Role of A1 Adenosine Receptor in the Regulation of Coronary Flow

Huda E Tawfik1, Bunyen Teng1, R. Ray Morrison1, Jurgen Schnermann1, and S. Jamal Mustafa1*

1 Physiology & Pharmacology, West Virgina University, Morgantown, WV, USA

* To whom correspondence should be addressed. E-mail: smustafa{at}hsc.wvu.edu.
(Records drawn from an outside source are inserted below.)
-- ==== Sys2Proof/Config.lean ====
section
/-! DEFINITION. What an implementation fixes (spec/00_scope.md R7, R8): the OPEN static parameters
CHECKSUM_ENABLE, checksum16, KNOWN_STATUS and SF_BIT as opaque constants, and the types of their values.
No command and no port changes them. -/

namespace Sys2Proof

/-- The static parameters DECODE reads (R8, R72). The decode function takes them as an argument, so that a
claim may fix them or quantify over them; the machine runs with `Params.device`. -/
structure Params where
  /-- CHECKSUM_ENABLE: whether check 5 is performed (R82, R93). -/
  checksumEnable : Bool
  /-- checksum16: the checksum algorithm of check 5, a total function of the bytes only (R94). -/
  checksum16 : List Byte → Half

/-- CHECKSUM_ENABLE of this block: OPEN (decision D8). Free: see notes/assumptions/8.md. -/
opaque Config.checksumEnable : Bool

/-- checksum16 of this block: OPEN (decision D9). Free: see notes/assumptions/8.md. -/
opaque Config.checksum16 : List Byte → Half

/-- The static parameters of this block, both free. -/
def Params.device : Params := ⟨Config.checksumEnable, Config.checksum16⟩

/-- Names of the StatusCode vocabulary (R98). The source names six codes; every other name of an
implementation's vocabulary is `other`. -/
inductive StatusName where
  | success
  | cmdUnknown
  | timeout
  | checksumError
  | accessDenied
  | axisBlocked
  | other (label : String)
deriving DecidableEq, Repr

/-- KNOWN_STATUS outside its two fixed entries: OPEN (decision D20). Free: see notes/assumptions/9.md. -/
opaque Config.otherStatus : Half → Option StatusName

/-- KNOWN_STATUS (R98): a finite map from 16-bit values to names, with 0 and 14 fixed by the source. -/
def Config.knownStatus (raw : Half) : Option StatusName :=
  if raw = 0 then some .success
  else if raw = 14 then some .cmdUnknown
  else Config.otherStatus raw

/-- The StateFlag meanings the source names (R102), in its order; `other` for any further flag that an
implementation's vocabulary names. -/
inductive StateFlag where
  | referenced
  | moving
  | softLimitHit
  | axisBlockedPlus
  | axisBlockedMinus
  | targetReached
  | fastStop
  | thermalFault
  | currentFault
  | powerFault
  | scriptRunning
  | scriptFailed
  | forceControl
  | other (label : String)
deriving DecidableEq, Repr

/-- SF_BIT (R102): the bit position 0 to 20 of each flag. OPEN (decision D21). Free: see
notes/assumptions/10.md. -/
opaque Config.sfBit : StateFlag → Fin 21

end Sys2Proof
end

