-- ==== Sys2Proof/Machine/FrameParser.lean ====
section
/-! DEFINITION. The frame parser, payload-length validator, checksum verifier and field extractor of
spec/41_decode.md (R77 to R93). -/

namespace Sys2Proof.Machine

/-- Check 2 (R79): bytes 0, 1 and 2 are each the preamble byte. -/
def preambleOk (read : Nat → Except Fault Byte) : Except Fault Bool := do
  let b0 ← read 0
  let b1 ← read 1
  let b2 ← read 2
  return b0 == preambleByte && b1 == preambleByte && b2 == preambleByte

/-- Check 5 (R82): the received value is the stored 16 bits at `PL + 6`, the computed one is checksum16 of the
bytes below. When CHECKSUM_ENABLE is false it passes and reads nothing (R93). -/
def checksumOk (p : Params) (read : Nat → Except Fault Byte) (pl : Nat) : Except Fault Bool :=
  if p.checksumEnable then do
    let rx ← memRead read (offChecksum pl) 2
    let covered ← readRange read 0 (offChecksum pl)
    return BitVec.ofNat 16 rx == p.checksum16 covered
  else .ok true

/-- Extraction (R83): Command ID, raw Status Code, and the `PL - 2` parameter bytes. -/
def extract (read : Nat → Except Fault Byte) (pl : Nat) : Except Fault FrameResult := do
  let c ← read offCmd
  let st ← memRead read offStatus 2
  let params ← readRange read offParams (pl - minPlen)
  return .ok c (BitVec.ofNat 16 st) params

/-- The algorithm of R77 over a source of `len` bytes read through `read`, with the overflow flag `overflow`:
checks 1 to 5 in order, the first failure reported (R85), then extraction. -/
def decodeFrame (p : Params) (len : Nat) (overflow : Bool) (read : Nat → Except Fault Byte) :
    Except Fault FrameResult :=
  if len < minFrameLen then .ok (.fail .frameTooShort)
  else do
    let pre ← preambleOk read
    if pre then
      let pl ← memRead read offPlen 2
      if pl < minPlen then return .fail .payloadTooSmall
      else if overflow = true ∨ len ≠ pl + overhead then return .fail .lengthMismatch
      else
        let sum ← checksumOk p read pl
        if sum then extract read pl else return .fail .checksumError
    else return .fail .badPreamble

/-- `decodeHW(IBUF, ILEN, IOVF)` (R77): the decode of the block's input buffer. -/
def decodeHW (p : Params) (s : State) : Except Fault FrameResult :=
  decodeFrame p s.ilen.toNat s.iovf s.inputByte

/-- `decodeFn(V)` (R71, R77): the same algorithm over a byte sequence, with IOVF taken as 0. -/
def decodeFn (p : Params) (v : List Byte) : Except Fault FrameResult :=
  decodeFrame p v.length false (seqByte v)

end Sys2Proof.Machine
end

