theorem witness_SuccessWriteBack : (inFlight frameV17).pbuf.wf ∧
    decodeHW dis (inFlight frameV17) = .ok (.ok 0x21 0x000E [0x11, 0x22, 0x33]) := by decide

theorem witness_DecodeNeverReadsOutsideTheInput : (List.replicate 9 (0xAA : Byte)).length < 10 := by decide

/-- The same input after another earlier result. -/
theorem witness_DecodesAreIndependent : ∃ s s' t t' : State, s ≠ s' ∧ s.pbuf.wf ∧ s'.pbuf.wf ∧ s'.ilen = s.ilen ∧
    s'.iovf = s.iovf ∧ (∀ i, i < s.ilen.toNat → s'.ibuf.read i = s.ibuf.read i) ∧
    completeWith dis s = .next t ∧ completeWith dis s' = .next t' :=
  ⟨inFlight frameV17, { inFlight frameV17 with result := 1, pbuf := [(0, 7)], pcount := 1 }, _, _,
    by decide, by decide, by decide, rfl, rfl, fun _ _ => rfl, rfl, rfl⟩

theorem witness_DecodeConsumesItsInput : ∃ t, completeWith dis (inFlight frameV17) = .next t := ⟨_, rfl⟩

theorem witness_DisabledChecksumIgnoresTheTrailer : dis.checksumEnable = false := rfl

/-- The longest parameter sequence a frame can carry. -/
theorem longest_params : (List.replicate 65533 (0x5A : Byte)).length ≤ 65533 :=
  List.length_replicate.le

theorem witness_WrongChecksumIsReported : ill.checksumEnable = true ∧ ([] : List Byte).length ≤ 65533 ∧
    (0xFFB9 : Half) ≠ ill.checksum16 (frameBody 0x05 0x0000 []) := by decide +kernel

theorem witness_PaddedOrTruncatedFramesFail : ([0x7F] : List Byte).length ≤ 65533 ∧ ([0x7F] : List Byte) ≠ [] ∧
    ([] : List Byte).length ≤ 65533 ∧ ([] : List Byte) = [] ∧
    (List.replicate 65533 (0x5A : Byte)).length ≤ 65533 :=
  ⟨by decide, by decide, by decide, rfl, longest_params⟩

theorem witness_FrameRoundTrip : (List.replicate 65533 (0x5A : Byte)).length ≤ 65533 ∧
    decodeFn dis frameV17 = .ok (.ok 0x21 0x000E [0x11, 0x22, 0x33]) := ⟨longest_params, by decide⟩

/-- The exclusive or of all bytes, from any start, changes when one bit of one byte is flipped. -/
theorem parity_flip (bytes : List Byte) (r : Byte) (i j : Nat) (hi : i < bytes.length) :
    (flipBit bytes i j).foldl (· ^^^ ·) r = bytes.foldl (· ^^^ ·) r ^^^ (1#8 <<< j) := by
  have hshift : ∀ (l : List Byte) (x y : Byte),
      l.foldl (· ^^^ ·) (x ^^^ y) = l.foldl (· ^^^ ·) x ^^^ y := by
    intro l
    induction l with
    | nil => intro x y; rfl
    | cons c l ih =>
      intro x y
      rw [List.foldl_cons, List.foldl_cons, BitVec.xor_assoc, BitVec.xor_comm y c, ← BitVec.xor_assoc, ih]
  induction bytes generalizing r i with
  | nil => cases hi
  | cons b bytes ih =>
    cases i with
    | zero =>
      show bytes.foldl (· ^^^ ·) (r ^^^ (b ^^^ (1#8 <<< j))) = _
      rw [← BitVec.xor_assoc, hshift]
      rfl
    | succ i => exact ih (r ^^^ b) i (Nat.lt_of_succ_lt_succ hi)

theorem parity_detects : SingleBitDetectAll parity.checksum16 := by
  intro bytes i j _ hi hj h
  have hflip := parity_flip bytes 0 i j hi
  have hx := congrArg (BitVec.setWidth 8) h
  simp only [parity, BitVec.setWidth_setWidth_of_le _ (show 8 ≤ 16 by decide), BitVec.setWidth_eq] at hx
  rw [hflip] at hx
  have h0 : (1#8 <<< j) = 0#8 := by
    have := congrArg (fun x => bytes.foldl (· ^^^ ·) (0 : Byte) ^^^ x) hx
    simpa [← BitVec.xor_assoc] using this.symm
  have hne : ∀ k < 8, (1#8 <<< k) ≠ 0#8 := by decide
  exact hne j hj h0

/-- The first and the last bit of the payload, and a bit of the Command ID. -/
theorem witness_BitFlipsAreDetected : parity.checksumEnable = true ∧ ([0x7F] : List Byte).length ≤ 65533 ∧
    SingleBitDetect parity.checksum16 ∧ SingleBitDetectAll parity.checksum16 ∧
    (6 ≤ 6 ∧ 6 < ([0x7F] : List Byte).length + 8 ∧ 0 < 8) ∧ (6 ≤ 8 ∧ 8 < ([0x7F] : List Byte).length + 8 ∧ 7 < 8) :=
  ⟨rfl, by decide, fun b i j h1 _ h3 h4 => parity_detects b i j h1 h3 h4, parity_detects, by decide, by decide⟩

theorem witness_FramePseudoInstructionsPushAFrame :
    (AsmLine.frame 0x21 0x000E [0x11] 0xFFFF).wellFormed = true ∧ dis.checksumEnable = false ∧
    (AsmLine.framec 0xFF 0xFFFF [0xFF]).wellFormed = true := by decide

/-- One byte pushed. -/
theorem view_of_one : ViewOf [0xAA] { State.reset with ibuf := [(0, 0xAA)], ilen := 1 } where
  ilen_eq := by decide
  byte_eq := by decide
  iovf_iff := by decide

theorem witness_StepKeepsTheViewOfTheVirtualBuffer : ∃ s t : State, s.ibuf.wf ∧ ViewOf [0xAA] s ∧ step s = .next t :=
  ⟨{ State.reset with ibuf := [(0, 0xAA)], ilen := 1, schedule := [.request (.command 0x01FF)] }, _, by decide,
    ⟨view_of_one.1, view_of_one.2, view_of_one.3⟩, rfl⟩

theorem witness_InputIsTheBoundedViewOfWhatWasPushed : ∃ t,
    runFor 2 { State.reset with schedule := [.request (.command 0x01FF), .request (.command 0x0300)] } = .next t :=
  ⟨_, rfl⟩

/-- The virtual buffer one byte over the capacity. -/
theorem witness_BoundedBufferIsExact :
    ViewOf (List.replicate 65544 0) { State.reset with ilen := 65543, iovf := true } ∧
    ViewOf [0xAA] { State.reset with ibuf := [(0, 0xAA)], ilen := 1 } := by
  have hlen : (List.replicate 65544 (0 : Byte)).length = 65544 := List.length_replicate
  refine ⟨⟨by rw [hlen]; decide, fun i hi => ?_, by rw [hlen]; decide⟩, view_of_one⟩
  have hi' : i < 65543 := hi
  rw [List.getElem?_replicate, if_pos (by omega)]
  rfl

theorem reset_canonical : State.reset.StoresCanonical :=
  ⟨by decide, by decide, by decide, by decide⟩

theorem reset_legal : State.reset.Legal := ⟨by decide, by decide, by decide, by decide, by decide⟩

theorem witness_PushedBufferDecodesAsTheDocumentSays : State.reset.InputEmpty ∧ State.reset.StoresCanonical :=
  ⟨⟨rfl, rfl, rfl⟩, reset_canonical⟩

/-- A completion that reports FRAME_TOO_SHORT. -/
theorem short_completion : ∃ t, step (inFlight []) = .next t ∧ t.result = 2 ∧ t.busy = false := ⟨_, rfl, rfl, rfl⟩

theorem inFlight_legal : (inFlight []).Legal := ⟨by decide, by decide, by decide, by decide, by decide⟩

theorem witness_StepKeepsStateLegal : ∃ s t : State, s.Legal ∧ step s = .next t :=
  ⟨inFlight [], _, inFlight_legal, rfl⟩

theorem witness_StepKeepsStoresCanonical : ∃ s t : State, s.StoresCanonical ∧ step s = .next t :=
  ⟨inFlight [], _, ⟨by decide, by decide, by decide, by decide⟩, rfl⟩

theorem witness_ReachableStatesAreLegal : ∃ t,
    runFor 2 { State.reset with schedule := [.request (.command 0x0200)] } = .next t ∧ t.result ≠ 1 :=
  ⟨_, rfl, by decide⟩

/-- Two states that differ in hidden bytes only. -/
theorem witness_HiddenBytesAreNeverSeen : ∃ s s' : State, s ≠ s' ∧ s.StoresCanonical ∧ s'.StoresCanonical ∧
    SameButHidden s s' :=
  ⟨afterV17, { afterV17 with ibuf := [(5, 7)], pbuf := [(0, 0x11), (1, 0x22), (2, 0x33), (3, 0x44)] }, by decide,
    ⟨by decide, by decide, by decide, by decide⟩, ⟨by decide, by decide, by decide, by decide⟩,
    ⟨rfl, rfl, rfl, rfl, rfl, rfl, rfl, rfl, rfl, by decide, by decide⟩⟩

theorem witness_ResultChangesOnlyAtCompletionOrReset :
    (∃ t, step (inFlight []) = .next t ∧ ¬ SameResult (inFlight []) t) ∧
    ∃ t, step { afterV17 with schedule := [.reset] } = .next t ∧
      ¬ SameResult { afterV17 with schedule := [.reset] } t :=
  ⟨⟨_, rfl, fun h => absurd h.1 (by decide)⟩, ⟨_, rfl, fun h => absurd h.1 (by decide)⟩⟩

/-- The last index of IBUF. -/
theorem witness_OnlyPushWritesTheInputBuffer : ∃ s t : State, s.ibuf.wf ∧ step s = .next t ∧
    t.ibuf.read 65542 ≠ s.ibuf.read 65542 :=
  ⟨{ State.reset with ilen := 65542, schedule := [.request (.command 0x01FF)] }, _, by decide, rfl, by decide⟩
To determine whether A1 adenosine receptors (AR) participate in adenosine-induced changes of coronary flow, isolated hearts from A1AR-/- and A1AR+/+ mice were perfused under constant pressure, and the effects of non-selective and selective agonists were examined. Adenosine, 5'-N-ethyl-carboxamido-adenosine (NECA, nonselective) and the selective A2AAR agonist, 2-2-carboxyethyl-phenethylamino-5'-N-ethylcarboxamido-adenosine (CGS21680) produced augmented maximal coronary vasodilation in A1AR-/- hearts compared with A1AR+/+ hearts. Also, A1AR-/- hearts demonstrated increased (p< 0.05) basal coronary flow (2.548 ± 0.1 ml/min) compared with the A1AR+/+ hearts (2.059 ± 0.17 ml/min). In addition, selective activation of A1AR with 2-chloro-N6-cyclopentyladenosine (CCPA) at nanomolar concentrations (1-100 nM) did not significantly change coronary flow; at higher concentrations CCPA increased coronary flow both in A1AR-/- and A1AR+/+ hearts. Because deletion of A1AR increased basal coronary flow, it is speculated that this effect is due to removal of an inhibitory influence associated with the A1AR subtype. Adenosine and NECA at approximate EC50 concentrations (100 nM and 50 nM, respectively) increased coronary flow in A1AR+/+ hearts to 177.86% ± 8.75 and 172.72% ± 17 of baseline. In the presence of the selective A1AR antagonist 1,3-dipropyl-8-cyclopentylxanthine DPCPX (50 nM) the adenosine- and NECA- induced increase in coronary flow in A1AR+/+ hearts was significantly augmented to 216.106% ± 8.35 and 201.61% ± 21.89 of normalized baseline values. The increased coronary flow caused by adenosine and NECA in A1AR-/- hearts was not altered by DPCPX. These data indicate that the presence of A1AR may either inhibit or negatively modulate coronary flow mediated by other adenosine receptor subtypes (A2A and A2B).